=== EXERCISE BRIEF ===
Produce a copy of every line in the records that holds the string "readPhys".

=== SOURCE DATA ===
/-- Each order of legal form, where its own conditions hold, has its effect and is answered: the contexts, teams, launches, seeds, checkpoints, dies, host work rings, queue pairs, windows, monitors and mailbox records that it names. A checkpoint image as structured data is log 21, a window entry's operands, the partition mask and what a restore asks for log 58, the numbers of the monitors log 14. -/
def Obligations.OrderEffects : Prop :=
  ∀ (o : OrderRec) (s : State) (l : Launch) (cx : Ctx),
    let id := o.ctx.toNat
    let n := o.u16 2
    let form := fun (code used : Nat) (c : Names) => s.boot.pathOpen o.path = true ∧ s.orderForm o code used c = true
    (form 0x01 8 .slot → s.ctx? id = none → populated s.boot (o.u64 0) = true → populated s.boot (o.u64 0 + 255) = true →
      s.marked (o.u64 0) 256 = false → ctxDescBad (s.readPhys (o.u64 0) 256) = none →
      ∃ (u : State) (y : Ctx), exec (.registerContext o) s = .next u ∧ Answered o 0 u ∧ u.ctx? id = some y ∧
        y.root = u64At (s.readPhys (o.u64 0) 256) 0 ∧ y.hentry = BitVec.ofNat 64 (u64At (s.readPhys (o.u64 0) 256) 0x10) ∧
        y.seed = BitVec.ofNat 64 (u64At (s.readPhys (o.u64 0) 256) 0x48) ∧ y.part = u8At (s.readPhys (o.u64 0) 256) 0x50) ∧
    (form 0x02 0 .registered → (∀ x ∈ s.launches, x.ctx ≠ id) → (∀ t ∈ s.teams, t.ctx ≠ id) →
      ∃ u : State, exec (.releaseContext o) s = .next u ∧ Answered o 0 u ∧ u.ctx? id = none ∧ (∀ x ∈ u.rings, x.ctx ≠ id) ∧ ∀ x ∈ u.qps, x.ctx ≠ id) ∧
    (form 0x03 0 .registered → s.allLeave (s.contextTeams id) = true → (s.teams.map fun t => t.key).Nodup →
      ∃ u : State, exec (.preemptContext o) s = .next u ∧ Answered o 0 u ∧ (∀ x ∈ u.rings, x.ctx = id → x.swapped = true) ∧
        (∀ t ∈ u.teams, t.ctx = id → t.killed = true ∨ t.place = .retired ∨ t.place = .swapped ∧ t.orderHeld = true) ∧ ∀ x ∈ u.contexts, x.id = id → x.preempted = true) ∧
    (form 0x04 0 .registered →
      ∃ u : State, exec (.resumeContext o) s = .next u ∧ Answered o 0 u ∧ (∀ x ∈ u.rings, x.ctx = id → x.swapped = false) ∧
        (∀ t ∈ u.teams, t.ctx = id → t.orderHeld = false) ∧ ∀ x ∈ u.contexts, x.id = id → x.preempted = false) ∧
    (∀ t ∈ s.teams, form 0x05 8 .registered → s.launchSeq id (o.u32 0) = some l → t.launch = l.key → t.index = o.u32 4 → t.killed = false → s.allLeave (s.teamNamed o) = true →
      t.place ≠ .retired → (s.teams.map fun t => t.key).Nodup →
      ∃ (u : State), exec (.preemptTeam o) s = .next u ∧ Answered o 0 u ∧
        ∀ y ∈ u.teams, y.key = t.key → y.place = .swapped ∧ y.orderHeld = true) ∧
    (form 0x06 4 .registered →
      let p := fun (x : Launch) => decide (x.ctx = id) && (decide (o.u32 0 = 0xFFFFFFFF) || decide (x.seq.toNat = o.u32 0))
      ∃ u : State, exec (.kill o) s = .next u ∧ Answered o (s.launches.filter p).length u ∧
        ∀ t ∈ u.teams, ∀ x ∈ s.launches, p x = true → t.launch = x.key → t.killed = true) ∧
    (form 0x07 8 .registered →
      exec (.setSeed o) s = .next ((s.updCtx id fun c => { c with seed := BitVec.ofNat 64 (o.u64 0) }).performed o.path (ctxByteOf o .registered) o.seq 0)) ∧
    (form 0x08 8 .registered → s.ctx? id = some cx → cx.ckpt = none →
      exec (.checkpoint o) s = .next (s.updCtx id fun c => { c with ckpt := some (BitVec.ofNat 64 (o.u64 0), o.path, o.seq) })) ∧
    (∀ a, s.ctx? id = some cx → cx.ckpt = some (a, o.path, o.seq) → s.atBoundary id = true →
      ∃ (u : State) (i : CkptImage) (v : Nat) (y : Ctx), exec (.checkpointTaken id) s = .next u ∧ Answered o v u ∧ i ∈ u.ckpts ∧ i.addr = a ∧
        i.launches = s.launches.filter (fun x => decide (x.ctx = id)) ∧ i.rings = (s.rings.filter fun x => decide (x.ctx = id)).map (fun x => (s.ringHandle x.die x.index, { x with die := 0, index := 0 })) ∧
        u.ctx? id = some y ∧ y.ckpt = none) ∧
    (∀ i z, form 0x09 8 .registered → s.ctx? id = some cx → s.ckpts.find? (fun i => decide (i.addr = BitVec.ofNat 64 (o.u64 0))) = some i →
      (∀ x ∈ s.launches, x.ctx ≠ id) → (∀ x ∈ s.rings, x.ctx ≠ id) → s.restoreImage cx i = (.value 0, z) →
      exec (.restore o) s = .next (z.performed o.path (ctxByteOf o .registered) o.seq 0)) ∧
    (∀ i, form 0x09 8 .registered → s.ctx? id = some cx → s.ckpts.find? (fun i => decide (i.addr = BitVec.ofNat 64 (o.u64 0))) = some i →
      (∀ x ∈ s.launches, x.ctx ≠ id) → (∀ x ∈ s.rings, x.ctx ≠ id) → (s.restoreImage cx i).1 = .value 0 →
      ∃ u : State, exec (.restore o) s = .next u ∧ Answered o 0 u ∧
        ∀ l ∈ i.launches, ∃ k ∈ u.launches, k.ctx = id ∧ k.seq = l.seq ∧ k.d = l.d ∧ k.next = l.next ∧ k.seed = l.seed) ∧
    (form 0x0A 3 .none → o.u8 0 ≤ 7 → o.u8 2 ≤ 1 → s.dieParts.length = 8 → s.rings = [] →
      (∀ d < 8, o.u8 1 / 2 ^ d % 2 = 1 → s.dieParts.getD d 8 = o.u8 0 ∨ s.dieParts.getD d 8 = 8) →
      ∃ u : State, exec (.partitionChange o) s = .next u ∧ Answered o 0 u ∧
        (∀ d < 8, o.u8 1 / 2 ^ d % 2 = 1 → u.dieParts.getD d 8 = o.u8 0 ∧ (s.dieParts.getD d 8 = o.u8 0 → d ∉ u.removing)) ∧
        ∀ d < 8, o.u8 1 / 2 ^ d % 2 = 0 → s.dieParts.getD d 8 = o.u8 0 → d ∈ u.removing) ∧
    (∀ d, s.removalDone d = true → exec (.partitionChangeComplete d) s = .next { s with
      dieParts := s.dieParts.set d 8, removing := s.removing.filter fun x => decide (x ≠ d) }) ∧
    (form 0x0B 4 .registered → o.u16 0 + n ≤ 4096 → (∀ x ∈ s.hostRings, x.ctx = id ∨ x.ring < o.u16 0 ∨ o.u16 0 + n ≤ x.ring) →
      ∃ u : State, exec (.assignHostWorkRings o) s = .next u ∧ Answered o 0 u ∧ ∀ i < n, ∃ x ∈ u.hostRings, x.ring = o.u16 0 + i ∧ x.ctx = id) ∧
    (form 0x0C 8 .registered → o.u32 0 + o.u32 4 ≤ 65536 → (∀ x ∈ s.qps, x.ctx = id ∨ x.num < o.u32 0 ∨ o.u32 0 + o.u32 4 ≤ x.num) →
      s.boot.controlQp = none →
      ∃ u : State, exec (.assignQueuePairs o) s = .next u ∧ Answered o 0 u ∧ ∀ i < o.u32 4, ∃ x ∈ u.qps, x.num = o.u32 0 + i ∧ x.ctx = id) ∧
    (form 0x0D 32 .registered → o.u16 0 < 4096 → o.u16 2 = 0 → o.u32 4 < 65536 → o.u32 12 = 0 → o.u64 24 % 65536 = 0 →
      ∃ u : State, exec (.writeWindowEntry o) s = .next u ∧ Answered o 0 u ∧
        u.windows = { index := o.u16 0, qp := o.u32 4, rkey := BitVec.ofNat 32 (o.u32 8), base := BitVec.ofNat 64 (o.u64 16),
                      len := BitVec.ofNat 64 (o.u64 24), ctx := id } :: s.windows.filter fun x => decide (x.index ≠ o.u16 0)) ∧
    (form 0x0E 3 .registered → o.u8 2 = 0 → o.u16 0 < 520 →
      ∃ u : State, exec (.assignMonitor o) s = .next u ∧ Answered o 0 u ∧ u.monitor (o.u16 0) = { s.monitor (o.u16 0) with owner := some id }) ∧
    (form 0x0F 8 .none → 1 ≤ o.u32 4 → o.u32 4 ≤ 64 →
      ∃ (u : State) (first : Word), exec (.readMailbox o) s = .next u ∧
        (first = BitVec.ofNat 32 (o.u32 0) ∨ first = s.mailbox.next - BitVec.ofNat 32 s.mailbox.records.length) ∧
        u.outbox = s.outbox ++ OutMsg.orderResult o.path o.seq 0 (BitVec.ofNat 64 first.toNat) ::
          (s.mailbox.records.filter fun r => decide ((r.1 - first).toNat < o.u32 4)).map fun r => OutMsg.mailRecord o.path r.2)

=== THE COMPLETED TASK ===
      s.marked (o.u64 0) 256 = false → ctxDescBad (s.readPhys (o.u64 0) 256) = none →
        y.root = u64At (s.readPhys (o.u64 0) 256) 0 ∧ y.hentry = BitVec.ofNat 64 (u64At (s.readPhys (o.u64 0) 256) 0x10) ∧
        y.seed = BitVec.ofNat 64 (u64At (s.readPhys (o.u64 0) 256) 0x48) ∧ y.part = u8At (s.readPhys (o.u64 0) 256) 0x50) ∧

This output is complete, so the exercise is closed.